Huntwicke Securities and Essex Private Wealth Management both had record years for revenue and earnings. Assets under management grew to $400 million at EPWM. In addition, HS added four new, well-established advisory representatives. I anticipate that the growth of these subsidiaries will continue into FY 2022.

 

Mercury Brewing navigated a very difficult year by responding quickly to the changing landscape of demand for beer. As restaurants remained closed throughout the region demand for beer on tap dried up overnight. MB responded by quickly making the difficult decision to trim all non-essential staff. The remaining staff responded by taking on new roles above and beyond their usual responsibilities. MB was still able to can beer and off-premise sales grew slightly. We are fortunate that our core brands were still in demand. The quality of the products were exceptional as was new product development. Ipswich Brewer’s Table Restaurant re-opened and managed profitably through take-out business and compacted hours. Rob Martin and Myles Eason deserve accolades for their exceptional performance in 2020. Our top initiative for ‘21-‘22 is to acquire additional contracts to increase production in the facility.

 

Huntwicke properties and real estate performed well, in general. Four of the six properties remained fully rented while the others remain at about 70% capacity. HCG is currently re-evaluating the assets as we would like to expand our holdings into other communities.

 

Aztec Soccer Club (ASC) and Skillz Check Academy (SCA) achieved record numbers of players, teams and programming in FY2021. ASC responded to the times by adding and expanding virtual programming. In addition, ASC expanded into new regions, adding about 25 teams in the last two years. SCA operations nearly tripled in the last two years with an increase in revenue as well as programming. ASC and SCA remain poised for future growth and expansion. The management teams deserve much credit for the growth they experienced during this incredibly challenging time.

 

HCG’s balance sheet has remained strong. As a result, I look forward to the opportunities that are ahead of us. HCG will look to grow all the subsidiaries and perhaps expand into other businesses in the future.
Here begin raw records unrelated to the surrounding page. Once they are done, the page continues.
-- ==== Sys2Proof/Machine/Docket.lean ====
section
/-! DEFINITION. The docket controller's events: the scanner window and its characters, matching, the length check, and the
closing of dockets (chapter 3). -/

namespace Sys2Proof.Machine

/-! ### The map entry of a board -/

/-- The map entry of a board; boards are named by their T_lead, which no two entries share (R58, R63). -/
def State.entryOf (s : State) (board : Word) : Option MapEntry := s.cvt.map.find? fun e => e.tLead == board

/-- Change a board's map entry. -/
def changeEntry (board : Word) (f : MapEntry → MapEntry) (s : State) : State :=
  { s with cvt.map := s.cvt.map.map fun e => if e.tLead = board then f e else e }

/-- The docket's number in the first entry of a board (R50, R63). -/
def nameBoard (board : Word) (d : DocketNo) : List MapEntry → List MapEntry
  | [] => []
  | e :: rest => if e.tLead = board then { e with docket := some d } :: rest else e :: nameBoard board d rest

/-- CVT writes a docket's number into a board's map entry (R50). -/
def nameEntry (board : Word) (d : DocketNo) (s : State) : State :=
  { s with cvt.map := nameBoard board d s.cvt.map }

/-- An entry's length, once T_trail is known (R63). -/
def MapEntry.length (e : MapEntry) : Option Nat := e.tTrail.map fun t => (t - e.tLead).toNat

/-! ### The length check (R51) -/

/-- The measured length differs from the nominal one by more than the tolerance. -/
def State.lengthWrong (s : State) (d : DocketNo) (len : Nat) : Bool :=
  let b := recipeBase (s.recipeOf d)
  decide (s.u16 (b + 10) < max len (s.u16 (b + 8)) - min len (s.u16 (b + 8)))

/-- The length check of a matched board. -/
def checkLength (d : DocketNo) (len : Nat) (s : State) : State :=
  let b := recipeBase (s.recipeOf d)
  let bad := s.anyBad (span (b + 8) 4)
  let s := reportBad (span (b + 8) 4) d s
  if bad || !s.lengthWrong d len then s
  else
    claimPulse .boardLengthMismatch (BitVec.ofInt 16 ((len : Int) - (s.u16 (b + 8) : Int))) (some d)
      (addReason d .length s)

/-! ### Matching (R47 to R52) -/

/-- A docket leaves the arrival list; the order of the others is kept (R41). -/
def leaveArrival (d : DocketNo) (s : State) : State :=
  { s with dkc.arrival := s.dkc.arrival.filter fun x => x != d }

/-- The docket's first writes at a match (R50, steps 1 to 5). -/
def matchWrites (e : MapEntry) (d : DocketNo) (unverified : Bool) (s : State) : State :=
  let b := docketBase d
  let s := leaveArrival d s
  let s := putWord (b + 44) e.tLead (putWord (b + 40) e.entryTime s)
  let s :=
    match e.length with
    | some n => putHalf (b + 52) (BitVec.ofNat 16 n) s
    | none => s
  let s := putByte (b + 34) 1 s
  let s := if unverified then putNote d 0x01 s else s
  nameEntry e.tLead d (putByte b docketOnLine s)

/-- The judgement of the recipe's required profile at a match (R50). -/
def judgeProfile (d : DocketNo) (s : State) : State :=
  let bad := s.anyBad [recipeBase (s.recipeOf d) + 6]
  let s := reportBad [recipeBase (s.recipeOf d) + 6] d s
  if !bad && s.requiredProfileOf d != s.amc.activeProfile then addReason d .profile s else s

/-- A docket taken is matched to a board (R50). -/
def matchBoard (board : Word) (d : DocketNo) (unverified : Bool) (s : State) : State :=
  match s.entryOf board with
  | none => s
  | some e =>
    let s := matchWrites e d unverified s
    let s := if e.held then addReason d .entryHeld s else s
    let s := if s.amc.mode = .safe then addReason d .safeDuring s else s
    let s := judgeProfile d s
    match e.length with
    | some n => checkLength d n s
    | none => s

/-- The unannounced count becomes another; BOARD_UNANNOUNCED is raised when it rises from 0 and cleared when it returns
to 0 (R52). -/
def setUnannounced (n : Nat) (s : State) : State :=
  let old := s.dkc.unannounced
  let s := { s with dkc.unannounced := n }
  if old = 0 ∧ 0 < n then raiseLow .boardUnannounced (BitVec.ofNat 16 n) none s
  else if 0 < old ∧ n = 0 then claimClear .boardUnannounced s
  else s

/-- A board is found unannounced (R52). -/
def foundUnannounced (s : State) : State := setUnannounced (s.dkc.unannounced + 1) s

/-- A board takes a docket, or is unannounced. -/
def settleBoard (board : Word) (d : Option DocketNo) (unverified : Bool) (s : State) : State :=
  match d with
  | some d => matchBoard board d unverified s
  | none => foundUnannounced s

/-- A docket's ID length. -/
def State.idLength (s : State) (d : DocketNo) : Nat := s.u8 (docketBase d + 8)

/-- A docket's ID characters. -/
def State.idChars (s : State) (d : DocketNo) : List Byte :=
  (List.range (min 24 (s.idLength d))).map fun i => s.byteAt (docketBase d + 9 + i)

/-- The addresses a search reads of a docket (R47). -/
def State.idAddrs (s : State) (d : DocketNo) : List Nat := span (docketBase d + 8) (1 + min 24 (s.idLength d))

/-- A docket with a bad ID byte is refused in the course of a search (R48). -/
def refuseInSearch (d : DocketNo) (a : Nat) (s : State) : State :=
  let s := leaveArrival d (offerParity a s)
  let s := pinDown (s.recipeOf d) s
  let s := putByte (docketBase d) docketRefused (putByte (docketBase d + 1) 4 s)
  claimPulse .recordParity (BitVec.ofNat 16 a) (some d) (setAttn .docket s)

/-- The search for a read ID from the head towards the tail; `wild` is the first wildcard passed (R47, R48). -/
def searchId (id : List Byte) : List DocketNo → Option DocketNo → State → Option DocketNo × State
  | [], wild, s => (wild, s)
  | d :: rest, wild, s =>
    match firstBad s (s.idAddrs d) with
    | some a => searchId id rest wild (refuseInSearch d a s)
    | none =>
      if s.idLength d = id.length ∧ s.idChars d = id then (some d, s)
      else if s.idLength d = 0 then searchId id rest (match wild with
                                                       | some w => some w
                                                       | none => some d) s
      else searchId id rest wild s

/-- The docket an ORDER no-read takes: the list head (R49). -/
def State.arrivalHead (s : State) : Option DocketNo := s.dkc.arrival.head?

/-- The scanner is present in the description in force. -/
def State.scannerPresent (s : State) : Bool := s.amc.inForce.any (·.scannerPresent)

/-- The match policy in force. -/
def State.policy (s : State) : MatchPolicy := (s.amc.inForce.map (·.policy)).getD .order

/-- A window closes as a no-read (R46, R49). -/
def closeNoRead (w : ReadWindow) (s : State) : State :=
  let d :=
    match s.policy with
    | .order => s.arrivalHead
    | .strict => none
  let s := { s with dkc.window := none }
  settleBoard w.board d true (claimPulse .scannerNoRead (BitVec.ofNat 16 w.badMessages) d s)

/-- A window closes with an ID (R46, R47). -/
def closeRead (w : ReadWindow) (id : List Byte) (s : State) : State :=
  let s := { s with dkc.window := none }
  settleBoard w.board (searchId id s.dkc.arrival none s).1 false (searchId id s.dkc.arrival none s).2

/-! ### The window (R45, R46) -/

/-- SCAN_START. -/
def scanStart (board : Word) (s : State) : State :=
  if s.scannerPresent then
    let s :=
      match s.dkc.window with
      | some w => closeNoRead w s
      | none => s
    { s with dkc.window := some { board := board, badMessages := 0 }, dkc.buffer := [], dkc.bad := false }
  else s

/-- SCAN_END (R46, R49). -/
def scanEnd (board : Word) (s : State) : State :=
  if s.scannerPresent then
    match s.dkc.window with
    | some w => if w.board = board then closeNoRead w s else s
    | none => s
  else settleBoard board s.arrivalHead false s

/-! ### Characters (R43, R44) -/

/-- A message ends (R44); the buffer is cleared at the end of a good message too (assumption log, entry 31). -/
def messageEnd (w : ReadWindow) (s : State) : State :=
  let id := s.dkc.buffer
  let good := !s.dkc.bad && within id.length 1 24
  let s := { s with dkc.buffer := [], dkc.bad := false }
  if good then closeRead w id s
  else { s with dkc.window := some { w with badMessages := min 255 (w.badMessages + 1) } }

/-- DKC takes a character (R44). -/
def takeCharacter (c : RxChar) (s : State) : State :=
  match s.dkc.window with
  | none => s
  | some w =>
    if c.marked then
      let s := { s with dkc.bad := true }
      if c.data = charCr then messageEnd w s else s
    else if c.data = charCr then messageEnd w s
    else if isIdChar c.data then
      let l := if s.dkc.buffer.length < 32 then s.dkc.buffer ++ [c.data] else s.dkc.buffer
      { s with dkc.buffer := l, dkc.bad := s.dkc.bad || decide (24 < l.length) }
    else { s with dkc.bad := true }

/-- DKC takes the character the receiver holds. -/
def takeHeld (s : State) : State :=
  match s.dkc.rxHeld with
  | none => s
  | some c => takeCharacter c { s with dkc.rxHeld := none }

/-- The receiver's settings in force: disabled before the first successful START (R43). -/
def State.rxSettings (s : State) : RxSettings :=
  match s.amc.inForce with
  | some d => { present := d.scannerPresent, parity := d.scannerParity }
  | none => { present := false, parity := .none }

/-- The settings a character is judged by: those in force when it began (R43). -/
def State.rxSettingsOf (s : State) (f : RxFrame) : RxSettings :=
  ((s.rxSettings :: s.dkc.rxPast)[f.startsSince]?).getD s.rxSettings

/-- A character completes at the receiver: `prevTakenFirst` orders DKC's taking of the previous character before it, and
`takenNow` has DKC take this one at once (R43).  A character that ends later began after this one. -/
def receiveCharacter (f : RxFrame) (prevTakenFirst takenNow : Bool) (s : State) : State :=
  let set := s.rxSettingsOf f
  let s := { s with dkc.rxPast := [] }
  if set.present then
    let s := if prevTakenFirst then takeHeld s else s
    let s := { s with dkc.rxHeld := some (rxCharOf set.parity f s.dkc.rxHeld.isSome) }
    if takenNow then takeHeld s else s
  else s

/-! ### Closing dockets (R53, R54) -/

/-- A docket becomes DONE with an outcome, and its recipe's pin count falls by 1; HPX sets ATTN.DOCKET. -/
def closeDocket (d : DocketNo) (outcome : Byte) (s : State) : State :=
  let s := putByte (docketBase d) docketDone (putByte (docketBase d + 35) outcome s)
  setAttn .docket (pinDown (s.recipeOf d) s)

/-- Finalisation at the exit eye (R53). -/
def finaliseDocket (d : DocketNo) (s : State) : State :=
  let s := putByte (docketBase d + 34) 6 (putWord (docketBase d + 48) s.lineClock s)
  closeDocket d (if s.reasons d = 0 then 1 else 2) s

/-- An entry removed at the exit eye is handed to DKC (R52, R53). -/
def entryLeft (e : MapEntry) (s : State) : State :=
  match e.docket with
  | some d => finaliseDocket d s
  | none => setUnannounced (s.dkc.unannounced - 1) s

/-- A discarded entry's docket is finalised ABORTED (R54). -/
def entryLost (e : MapEntry) (s : State) : State :=
  match e.docket with
  | some d => closeDocket d 3 (putReason d .trackingLost s)
  | none => s

/-- DKC takes a discard of the conveyor map (R54). -/
def docketDiscard (entries : List MapEntry) (s : State) : State :=
  let s := setUnannounced 0 (forEach entries entryLost s)
  { s with dkc.window := none }

end Sys2Proof.Machine
end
Our top goals for this coming year are to

1. grow each subsidiary in line with its specific growth initiatives

2. grow the revenue, assets and earnings of HCG for our shareholders

3. establish a consistent cash dividend and grow our liquidity options by the end of this calendar year

4. establish a charitable arm to be a good corporate citizen in the community

 

Overall it was a very good year for HCG and I look forward to the future. Please reach out to investor relations at inverstorrelations@huntwicke.com if you have any questions. Thank you for being a shareholder in Huntwicke Capital Group.

 

Brian Woodland

President

 

The views, statements and opinions expressed in this letter by Brian Woodland are his alone and may not represent the Management or the Business.